SODCO starting growing Turf Type Tall Fescue sod. After a few years of hearing complaints on how much fertilizer and inputs have to be put into the traditional bluegrass lawn, SODCO looked for an alternative product that still has the same or better qualities as the Bluegrass. After years of trying to find the right varieties and the best way to treat the sod we had success!

2011-2012

SODCO starting growing Jonathan Green Black Beauty Tall Fescue. Once SODCO and Jonathan Green starting their relationship, it was a great partnership! SODCO has been exclusively growing Black Beauty and no other Tall Fescue, as our alternative sod ever since! SODCO took the Black beauty’s “American Lawn” and transformed it into a product for all! Golf courses starting using the Black beauty on bunker banks, step cut and rough areas. Universities have starting using it on quads. A few years ago, SODCO sampled the Black Beauty at a shortcut height. Shortcut Black Beauty opened another door for SODCO and Jonathan Green Black Beauty! It has been used on tee boxes, range boxes, fairways, and croquet courts!

2013

SODCO’s farm manager was approached by a seed company to grow a tall fescue Microclover™ blend for a sports field in Brooklyn NY. The project was very hush hush until it passed all compliances. In 2015 it passed everything with flying colors, we starting selling the product to our customers! After a few years of orders here and there, SODCO showcased the Microclover™ Black Beauty on This Old House!
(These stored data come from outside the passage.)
-- ==== Sys2Proof/Laws/State.lean ====
section
/-! SUPPORT. One lemma per field per update of the state, and the reading of a
register file after a write. -/

namespace Sys2Proof.Machine

section
variable (s : State) (j : RIdx) (w : Word32) (i : FIdx) (x : FReg) (c : Ctx) (y : Reply)

@[simp] theorem setR_params : (s.setR j w).params = s.params := rfl
@[simp] theorem setR_f : (s.setR j w).f = s.f := rfl
@[simp] theorem setR_r : (s.setR j w).r = s.r.set j.val (.written w) j.isLt := rfl
@[simp] theorem setR_ctx : (s.setR j w).ctx = s.ctx := rfl
@[simp] theorem setR_status : (s.setR j w).status = s.status := rfl
@[simp] theorem setR_pending : (s.setR j w).pending = s.pending := rfl
@[simp] theorem setR_replies : (s.setR j w).replies = s.replies := rfl

@[simp] theorem setF_params : (s.setF i x).params = s.params := rfl
@[simp] theorem setF_f : (s.setF i x).f = s.f.set i.val x i.isLt := rfl
@[simp] theorem setF_r : (s.setF i x).r = s.r := rfl
@[simp] theorem setF_ctx : (s.setF i x).ctx = s.ctx := rfl
@[simp] theorem setF_status : (s.setF i x).status = s.status := rfl
@[simp] theorem setF_pending : (s.setF i x).pending = s.pending := rfl
@[simp] theorem setF_replies : (s.setF i x).replies = s.replies := rfl

@[simp] theorem setCtx_params : (s.setCtx c).params = s.params := rfl
@[simp] theorem setCtx_f : (s.setCtx c).f = s.f := rfl
@[simp] theorem setCtx_r : (s.setCtx c).r = s.r := rfl
@[simp] theorem setCtx_ctx : (s.setCtx c).ctx = c := rfl
@[simp] theorem setCtx_status : (s.setCtx c).status = s.status := rfl
@[simp] theorem setCtx_pending : (s.setCtx c).pending = s.pending := rfl
@[simp] theorem setCtx_replies : (s.setCtx c).replies = s.replies := rfl

@[simp] theorem reply_params : (s.reply y).params = s.params := rfl
@[simp] theorem reply_f : (s.reply y).f = s.f := rfl
@[simp] theorem reply_r : (s.reply y).r = s.r := rfl
@[simp] theorem reply_ctx : (s.reply y).ctx = s.ctx := rfl
@[simp] theorem reply_status : (s.reply y).status = s.status := rfl
@[simp] theorem reply_pending : (s.reply y).pending = s.pending := rfl
@[simp] theorem reply_replies : (s.reply y).replies = s.replies ++ [y] := rfl

@[simp] theorem openCtx_params : s.openCtx.params = s.params := rfl
@[simp] theorem openCtx_f : s.openCtx.f = Vector.replicate 128 .unwritten := rfl
@[simp] theorem openCtx_r : s.openCtx.r = Vector.replicate 64 .unwritten := rfl
@[simp] theorem openCtx_ctx : s.openCtx.ctx = Ctx.fresh := rfl
@[simp] theorem openCtx_status : s.openCtx.status = 0#32 := rfl
@[simp] theorem openCtx_pending : s.openCtx.pending = s.pending := rfl
@[simp] theorem openCtx_replies : s.openCtx.replies = s.replies := rfl

end

section
variable {n : Nat} (s : State) (base : Nat) (ws : Vector Word32 n) (xs : Vector FReg n)

@[simp] theorem setWords_params : (s.setWords base ws).params = s.params := by dsimp only [State.setWords]
@[simp] theorem setWords_f : (s.setWords base ws).f = s.f := by dsimp only [State.setWords]
@[simp] theorem setWords_r : (s.setWords base ws).r = putWords base ws s.r := by dsimp only [State.setWords]
@[simp] theorem setWords_ctx : (s.setWords base ws).ctx = s.ctx := by dsimp only [State.setWords]
@[simp] theorem setWords_status : (s.setWords base ws).status = s.status := by dsimp only [State.setWords]
@[simp] theorem setWords_pending : (s.setWords base ws).pending = s.pending := by dsimp only [State.setWords]
@[simp] theorem setWords_replies : (s.setWords base ws).replies = s.replies := by dsimp only [State.setWords]

@[simp] theorem setFields_params : (s.setFields base xs).params = s.params := by dsimp only [State.setFields]
@[simp] theorem setFields_f : (s.setFields base xs).f = putFields base xs s.f := by dsimp only [State.setFields]
@[simp] theorem setFields_r : (s.setFields base xs).r = s.r := by dsimp only [State.setFields]
@[simp] theorem setFields_ctx : (s.setFields base xs).ctx = s.ctx := by dsimp only [State.setFields]
@[simp] theorem setFields_status : (s.setFields base xs).status = s.status := by dsimp only [State.setFields]
@[simp] theorem setFields_pending : (s.setFields base xs).pending = s.pending := by dsimp only [State.setFields]
@[simp] theorem setFields_replies : (s.setFields base xs).replies = s.replies := by dsimp only [State.setFields]

/-- A run of word registers after it is written: the new words inside it, the old registers outside. -/
theorem putWords_get (r : Vector RReg 64) (j : RIdx) : (putWords base ws r)[j] =
    if h : base ≤ j.val ∧ j.val < base + n then .written (ws[j.val - base]'(by omega)) else r[j] := by
  simp [putWords]

/-- A run of field registers after it is written. -/
theorem putFields_get (f : Vector FReg 128) (i : FIdx) : (putFields base xs f)[i] =
    if h : base ≤ i.val ∧ i.val < base + n then xs[i.val - base]'(by omega) else f[i] := by
  simp [putFields]

end

/-- R[j] after R[k] is written. -/
theorem setR_get (s : State) (j k : RIdx) (w : Word32) :
    (s.setR k w).r[j] = if k = j then .written w else s.r[j] := by
  simp [State.setR, Vector.getElem_set, Fin.ext_iff]

/-- F[i] after F[k] is written. -/
theorem setF_get (s : State) (i k : FIdx) (x : FReg) : (s.setF k x).f[i] = if k = i then x else s.f[i] := by
  simp [State.setF, Vector.getElem_set, Fin.ext_iff]

/-- Everything taking an error can do (R224, R226): STATUS, and only while ERR = 0. -/
theorem raise_eq (s : State) (op : BitVec 6) (e : Err) :
    s.raise op e = { s with status := if s.err then s.status else statusWord op e } := by
  unfold State.raise; split <;> rfl

@[simp] theorem raise_params (s : State) (op : BitVec 6) (e : Err) : (s.raise op e).params = s.params := by
  rw [raise_eq]
@[simp] theorem raise_f (s : State) (op : BitVec 6) (e : Err) : (s.raise op e).f = s.f := by rw [raise_eq]
@[simp] theorem raise_r (s : State) (op : BitVec 6) (e : Err) : (s.raise op e).r = s.r := by rw [raise_eq]
@[simp] theorem raise_ctx (s : State) (op : BitVec 6) (e : Err) : (s.raise op e).ctx = s.ctx := by rw [raise_eq]
@[simp] theorem raise_pending (s : State) (op : BitVec 6) (e : Err) : (s.raise op e).pending = s.pending := by
  rw [raise_eq]
@[simp] theorem raise_replies (s : State) (op : BitVec 6) (e : Err) : (s.raise op e).replies = s.replies := by
  rw [raise_eq]

/-- Everything the end of a command can do: it answers the command's whole result, or the error taken. -/
theorem finish_cases {op : BitVec 6} {s : State} {r : Except Err State} :
    (∃ t, r = .ok t ∧ finish op s r = .next t) ∨ (∃ e, r = .error e ∧ finish op s r = .next (s.raise op e)) := by
  cases r with
  | ok t => exact .inl ⟨t, rfl, rfl⟩
  | error e => exact .inr ⟨e, rfl, rfl⟩

end Sys2Proof.Machine
end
The Microclover™ was used at the Idea House in Narragansett and the NET Zero project in Jamestown. SODCO received an ample amount of emails and phone calls about the Microclover™ after the episode aired.

2018

SODCO grew tomatoes, peppers and squash in between rows of Microclover™. We used the grass clippings as a mulch to keep the weeds out! We sold the vegetables to a local grocery store and a local pizza place. After the growing season was over for the crop we over seeded the area with Micoclover™, it filled in just before the winter. We also grew an acre and a half of sunflowers. The sunflowers made for a great summer view, after the flowers were done for the season they were tilled back into the soil. Turns out sunflowers can be a great cover crop for turfgrass.